Going from a 9-5 I hated to a creative business that pays my bills
My employee to self-employed story
Hello you!
It’s been five years since I started my blog and started calling myself a writer. Since then I’ve gone from thinking of my online work as an embarrassing secret to my lifeblood. I still don’t like talking to people about my writing, photography or videos but I think that’s common for a lot of self-employed creatives. I feel so lucky to do what I love for a living and every single day I wake up with an abundance of gratitude that I have nobody to report to but myself.
A theme I keep noticing in conversations again and again is a feeling of being lost, of not knowing whether we’re doing the right thing in life, making the right choices and a lot of us are holding a dream of working for ourselves close to our hearts. As someone who decided to take the leap years ago I wanted to pull back the curtain on my story, share how I did it and what I’ve learned along the way.

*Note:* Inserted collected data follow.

-- ==== Sys2Proof/Tests/Slice0.lean ====
section
/-! SUPPORT. The model's own tests: `wellFormed` refuses an ill-formed operand of each kind; a few single steps; and, for every
statement of `Sys2Proof.Certificates.Slice0.Obligations` with premises, states and operands that meet the premises of each of its
clauses (`witness_…` for happenings and refusals, `commands_…` for commands). -/

open Sys2Proof Sys2Proof.Machine Sys2Proof.Safety

namespace Sys2Proof.Tests

set_option Elab.async false

/-! ## The state that the witnesses start from -/

/-- A manager key. -/
def mgrKey : KeySlot := { manager := true, ecdsaPub := 4 * 2 ^ 768, mldsaPub := 0, secret := 0 }

/-- A session of it, open for 100 s. -/
def sess : Session := { keyId := 2, manager := true, sk := 0, kw := 0, mask := 0xFFFF, expiry := 100 }

/-- A block that has run for 1 s in SERVICE, with a manager key and a session of it, side memory and its first group. -/
def live : State :=
  { mode := { stage := .run, base := .service, coreRstN := true, coreGood := true, sramGood := true, pwrReq := true, shown := 4 }
    fuses := { groupPresent := 0xFFFFFFFF, servicePresent := 0xF, lifecycle := 3 }
    tsu := { now := 1600000000, time := 1000000000 * 2 ^ 64, sync := .set, tick := 100000000 }
    cpx := { bootTag := 0x11223344, sessions := [(0, sess)], queue := [{ origin := .ring 0 }] }
    hood := { pufOk := true, slots := [(2, mgrKey)] }
    smc := { present := true, filled := true, chans := [(0, { state := .inService })] }
    groups := [(0, { state := .powered })] }

/-- Port 0 as a 25 GbE port. -/
def p25 : PortSetBody := { port := 0, portMode := 1, fecMode := 0, mtu := 9600, portFlags := 0 }

/-- PPS in and out, the ToD input and its checks, all on. -/
def ppsAll : PpsBody := { ppsFlags := 0x3F, pulseWidth := 100, ppsInWindow := 100, ppsOutOffset := 0 }

/-- A command or transmit ring of 64 entries of access ID 9. -/
def ringCfg1 : RingConfigBody :=
  { ringType := 0, ring := 0, baseAddr := 4096, sizeLog2 := 6, accessId := 9, ringFlags := 0, holdTime := 0, irqSource := 0xFFFF }

/-- What a boot without fault finds. -/
def goodBoot : BootFacts :=
  { pufOk := true, imageOk := true, cpxOk := true, sveOk := true, timeOk := true, fusesEqual := true, groupsOk := 0xFFFFFFFF
    fwVersion := 1, fwDigest := 0, fwKeyIndex := 0, storeA := none, storeB := none, pools := [] }

/-- A transmit frame of 64 bytes. -/
def shortFrame : TxFrame :=
  { source := .core, grantId := 9, leaf := 0, tc := 0, len := 60, wire := 64, bytes := List.replicate 60 0, action := some 0 }

/-- One leaf on one node on port 0. -/
def treeCfg : Cfg :=
  { port := [(0, p25)]
    node := [(0, { node := 0, port := 0, cls := 0, weight := 1, shaperRate := 0, shaperBurst := 0 })]
    leaf := [(0, { leaf := 0, parentNode := 0, cls := 0, weight := 1, shaperRate := 0, shaperBurst := 0, overheadProfile := 0 })] }

/-- A delegation certificate of the manager key. -/
def cert : Certificate :=
  { certType := 1, rsv1 := 0, keyId := 0x100, targetMask := 0xFFFFFFFFFFFFFFFF, groupMask := 0xFFFF, issuer := 2, notBefore := 0
    expiry := 100, rsv28 := 0, ecdsaPub := 4 * 2 ^ 768, mldsaPub := 0, rsv2721 := 0, trailerOk := true }

/-! ## Forms of a witness -/

/-- A happening that comes now in the state meets this condition. -/
def Here (p : State → Prop) (s : State) : Prop := p (start 0 s)

theorem here_of {p : State → Prop} {s : State} (h : p (start 0 s)) : Here p s := h

theorem some_all {α : Type} {P : α → Prop} {o : Option α} (v : α) (e : o = some v) (h : P v) : ∀ x, o = some x → P x := by
  simpa [e] using h

theorem nil_ne {α : Type} {l : List α} {a : α} {r : List α} (h : l = []) : l ≠ a :: r := by simp [h]

theorem reaches_of {a n : Nat} {s : State} (b : IrqTargetBody)
    (h : clocked s = true ∧ n < 32 ∧ (tget s.cfg.irqTarget n = some b ∧ b.accessId = a) ∧ accFrozen s a = false ∧
      s.mode.stage ≠ .boot ∧ s.mode.zeroized = false) : reaches a n s :=
  ⟨h.1, h.2.1, ⟨b, h.2.2.1⟩, h.2.2.2⟩

theorem cons_ne {l : List (Nat × Nat)} {m x p0 : Nat} (h : l = [(x, p0)]) (d : x ≠ m) : ∀ p r, l ≠ (m, p) :: r := by
  simp [h, d]

theorem none_all {α : Type} {P : α → Prop} {o : Option α} (e : o = none) : ∀ x, o = some x → P x := by
  simp [e]

theorem coreOnly_of {pg : Nat} {s : State} (h : ∀ g, g ∈ (engine s pg).grants → g.host = false ∨ g.released.isSome = true) :
    coreOnly pg s := h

When you’re on edge of the diving board wondering if the water is warm or not, it’s easy to focus on the polished instagram friendly version of self-employed creative businesses. This elusive world where making a living out of creativity seems effortless to some and you can envisage yourself doing the same, but something is stopping you. I can assure you this glossy highlight reel we see on the surface isn’t the reality - the reality is messy which brings me to the first and most important secret I want to share with you - we’re all winging it. Some of the most stereotypically successful people I’ve ever spoken to have all shared this feeling and you would never have guessed. Imposter syndrome is rife and we all wonder if everything we’ve built so far will disappear tomorrow, but we carry on anyway.

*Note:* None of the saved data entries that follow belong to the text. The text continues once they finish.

-- ==== Sys2Proof/Machine/HostPort.lean ====
section
/-!
DEFINITION. The host port: the address map (20_memory.md R70, R71), what a read or a write of each location does (R66,
R69), the write to `CMD` that runs a command (30_encoding.md R93, R94), the reset input (70_reset_and_hazards.md R250),
and the taking of the next bus event.
-/
namespace Sys2Proof.Machine

/-- What stands at a host address (20_memory.md R70). -/
inductive Location where
  | reg (r : Reg)
  | byte (b : Buffer) (i : Nat)
  /-- Inside the register area, not a multiple of 4 (R67). -/
  | misaligned
  | unmapped
  deriving DecidableEq, Repr

/-- The register at an offset of the map (R70). -/
def regAt : Nat → Option Reg
  | 0x00 => some .cmd
  | 0x04 => some .status
  | 0x08 => some .ctrLo
  | 0x0C => some .ctrHi
  | 0x10 => some .cand
  | 0x14 => some .rlen
  | 0x18 => some .keyLen
  | 0x1C => some .modLen
  | 0x20 => some .srcLen
  | 0x24 => some .dstLen
  | 0x28 => some .code
  | 0x2C => some .bincode
  | 0x30 => some .offset
  | 0x34 => some .tsLo
  | 0x38 => some .tsHi
  | 0x3C => some .reserved
  | _ => none

/-- The offset of a register (R70). -/
def regOffset : Reg → Nat
  | .cmd => 0x00
  | .status => 0x04
  | .ctrLo => 0x08
  | .ctrHi => 0x0C
  | .cand => 0x10
  | .rlen => 0x14
  | .keyLen => 0x18
  | .modLen => 0x1C
  | .srcLen => 0x20
  | .dstLen => 0x24
  | .code => 0x28
  | .bincode => 0x2C
  | .offset => 0x30
  | .tsLo => 0x34
  | .tsHi => 0x38
  | .reserved => 0x3C

/-- Index `i` of a buffer, if it is below the capacity (R70, R71). -/
def bufferLocation (p : Params) (b : Buffer) (i : Nat) : Location :=
  if i < b.capacity p then .byte b i else .unmapped

/-- What stands at an offset from `BASE` (R70, R71). -/
def locateOffset (p : Params) (o : Nat) : Location :=
  if o < 0x40 then
    match regAt o with
    | some r => .reg r
    | none => .misaligned
  else if o < 0x10000 then bufferLocation p .mac (o - 0x40)
  else if o < 0x20000 then bufferLocation p .key (o - 0x10000)
  else if o < 0x30000 then bufferLocation p .mod (o - 0x20000)
  else if o < 0x40000 then bufferLocation p .src (o - 0x30000)
  else if o < 0x50000 then bufferLocation p .dst (o - 0x40000)
  else .unmapped

/-- What stands at a host address (R60, R70). -/
def locate (p : Params) (addr : Nat) : Location :=
  if addr < p.base then .unmapped else locateOffset p (addr - p.base)

/-- The value a 32-bit read of a register returns (10_state.md R22 to R33, 20_memory.md R69, R70). -/
def hostReadReg (s : State) : Reg → Word
  | .cmd => 0
  | .status => s.status
  | .ctrLo => s.ctrLo
  | .ctrHi => s.ctrHi
  | .cand => s.cand
  | .rlen => s.rlen
  | .keyLen => s.keyLen
  | .modLen => s.modLen
  | .srcLen => s.srcLen
  | .dstLen => s.dstLen
  | .code => s.code
  | .bincode => s.bincode
  | .offset => s.offset
  | .tsLo => s.tsLo
  | .tsHi => s.tsHi
  | .reserved => 0

/-- The bits of a length register that hold `LEN`; the others ignore writes (10_state.md R21, R24). -/
abbrev lenMask : Word := 0x0000FFFF

/-- The bits of `KEY_LEN` that are not zero bits: `VALID` and `LEN` (10_state.md R25). -/
abbrev keyLenMask : Word := 0x8000FFFF

/-- A 32-bit write to a register other than `CMD`: RW registers store the bits that are not zero bits; read-only
registers and offset 0x3C ignore the write (10_state.md R21, 20_memory.md R69, R70). -/
def hostWriteReg (s : State) (v : Word) : Reg → State
  | .ctrLo => { s with ctrLo := v }
  | .ctrHi => { s with ctrHi := v }
  | .cand => { s with cand := v }
  | .rlen => { s with rlen := v &&& lenMask }
  | .keyLen => { s with keyLen := v &&& keyLenMask }
  | .modLen => { s with modLen := v &&& lenMask }
  | .srcLen => { s with srcLen := v &&& lenMask }
  | .cmd | .status | .dstLen | .code | .bincode | .offset | .tsLo | .tsHi | .reserved => s

/-- A byte of `DST` at or above `DST_LEN`, to be treated as unspecified whatever it held (10_state.md R39, 93 U5). -/
def staleDst (s : State) (b : Buffer) (i : Nat) : Bool := decide (b = .dst) && decide (lenField s.dstLen ≤ i)

/-- The value an 8-bit read of a buffer byte returns: the byte, or a free value where nothing has written it since
reset (10_state.md R48) or it lies above `DST_LEN` (R39). -/
def hostReadByte (s : State) (b : Buffer) (i : Nat) : Byte :=
  match s.mem.read (b.base + i) with
  | some v => if staleDst s b i then Config.unspecifiedByte s.epoch (b.base + i) else v
  | none => Config.unspecifiedByte s.epoch (b.base + i)

/-- An 8-bit write of a buffer byte; `DST` ignores it (10_state.md R39, 20_memory.md R69). -/
def hostWriteByte (s : State) (v : Byte) (b : Buffer) (i : Nat) : State :=
  match b with
  | .dst => s
  | .key | .mod | .src | .mac => { s with mem := s.mem.write (b.base + i) v }

/-- An illegal word: `IllegalCommand`, unless the fatal lock ignores it (30_encoding.md R94, 60_exceptions.md R213). -/
def illegalCommand (s : State) : Host.Outcome State Fault Refusal :=
  runCommand s (.error (.err .illegalCommand))

/-- A write to `CMD`: the command the word selects, or `IllegalCommand` (30_encoding.md R93, R94). -/
def writeCmd (w : Word) (s : State) : Host.Outcome State Fault Refusal :=
  match decode w with
  | .ok i => exec i s
  | .error _ => illegalCommand s

/-- A host read (20_memory.md R66, R69, R71). -/
def hostRead (s : State) (w : Width) (addr : Nat) : Host.Outcome State Fault Refusal :=
  match locate s.cfg addr with
  | .unmapped => .refused (.unmapped addr)
  | .misaligned => .refused (.wrongWidth addr)
  | .reg r => if w = .w32 then .next (s.setReadData (.word (hostReadReg s r))) else .refused (.wrongWidth addr)
  | .byte b i => if w = .w8 then .next (s.setReadData (.byte (hostReadByte s b i))) else .refused (.wrongWidth addr)

/-- A host write (20_memory.md R66, R69, R71): a write to `CMD` runs a command, any other only stores. -/
def hostWrite (s : State) (w : Width) (addr : Nat) (data : DWord) : Host.Outcome State Fault Refusal :=
  match locate s.cfg addr with
  | .unmapped => .refused (.unmapped addr)
  | .misaligned => .refused (.wrongWidth addr)
  | .reg r =>
    if w = .w32 then
      if r = .cmd then writeCmd (data.setWidth 32) s else .next (hostWriteReg s (data.setWidth 32) r)
    else .refused (.wrongWidth addr)
  | .byte b i => if w = .w8 then .next (hostWriteByte s (data.setWidth 8) b i) else .refused (.wrongWidth addr)

/-- The registers and buffers at their values after reset; what is outside the block stays (10_state.md R47, R48,
70_reset_and_hazards.md R250). Unspecified bytes may have changed, so `epoch` moves on. -/
def State.toReset (s : State) : State :=
  { State.reset with
    epoch := s.epoch + 1
    ports := s.ports
    host := { s.host with resetAsserted := false }
    cfg := s.cfg }

/-- The reset input takes a level: released after having been asserted, it leaves the reset state (R250). -/
def resetInput (s : State) (asserted : Bool) : State :=
  if asserted then s.setResetAsserted true
  else if s.host.resetAsserted then s.toReset else s

/-- What a bus event does. While the reset input is asserted a host access has no defined effect (R250, 93 U4). -/
def performEvent (s : State) : BusEvent → Host.Outcome State Fault Refusal
  | .resetInput asserted => .next (resetInput s asserted)
  | .read w addr => if s.host.resetAsserted then .refused .accessInReset else hostRead s w addr
  | .write w addr data => if s.host.resetAsserted then .refused .accessInReset else hostWrite s w addr data

/-- The next bus event takes place, each completing before the next starts (20_memory.md R75, R76); with none to come
nothing happens (60_exceptions.md R230: nothing advances by itself). -/
def performNext (s : State) : Host.Outcome State Fault Refusal :=
  match s.host.pending with
  | [] => .next s
  | e :: rest => performEvent (s.setPending rest) e

/-- The write to `CMD` with the command word `w` is made the next bus event, the reset input released. -/
def State.withCommand (s : State) (w : DWord) : State :=
  (s.setResetAsserted false).setPending (.write .w32 (s.cfg.base + regOffset .cmd) w :: s.host.pending)

end Sys2Proof.Machine
end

When I left uni with my degree in business management, I had it all planned out. I’d got my heart set on a career in HR working for the NHS. Despite Entrepreneurship being my favourite module when I was studying this option felt safe and female friendly. Nothing went right. I hated it. I’d worked in part time jobs alongside my studies since I was 13, but being employed full time without any other long term dreams felt like staring into an abyss of sameness and most days I felt so frustrated I wanted to scream.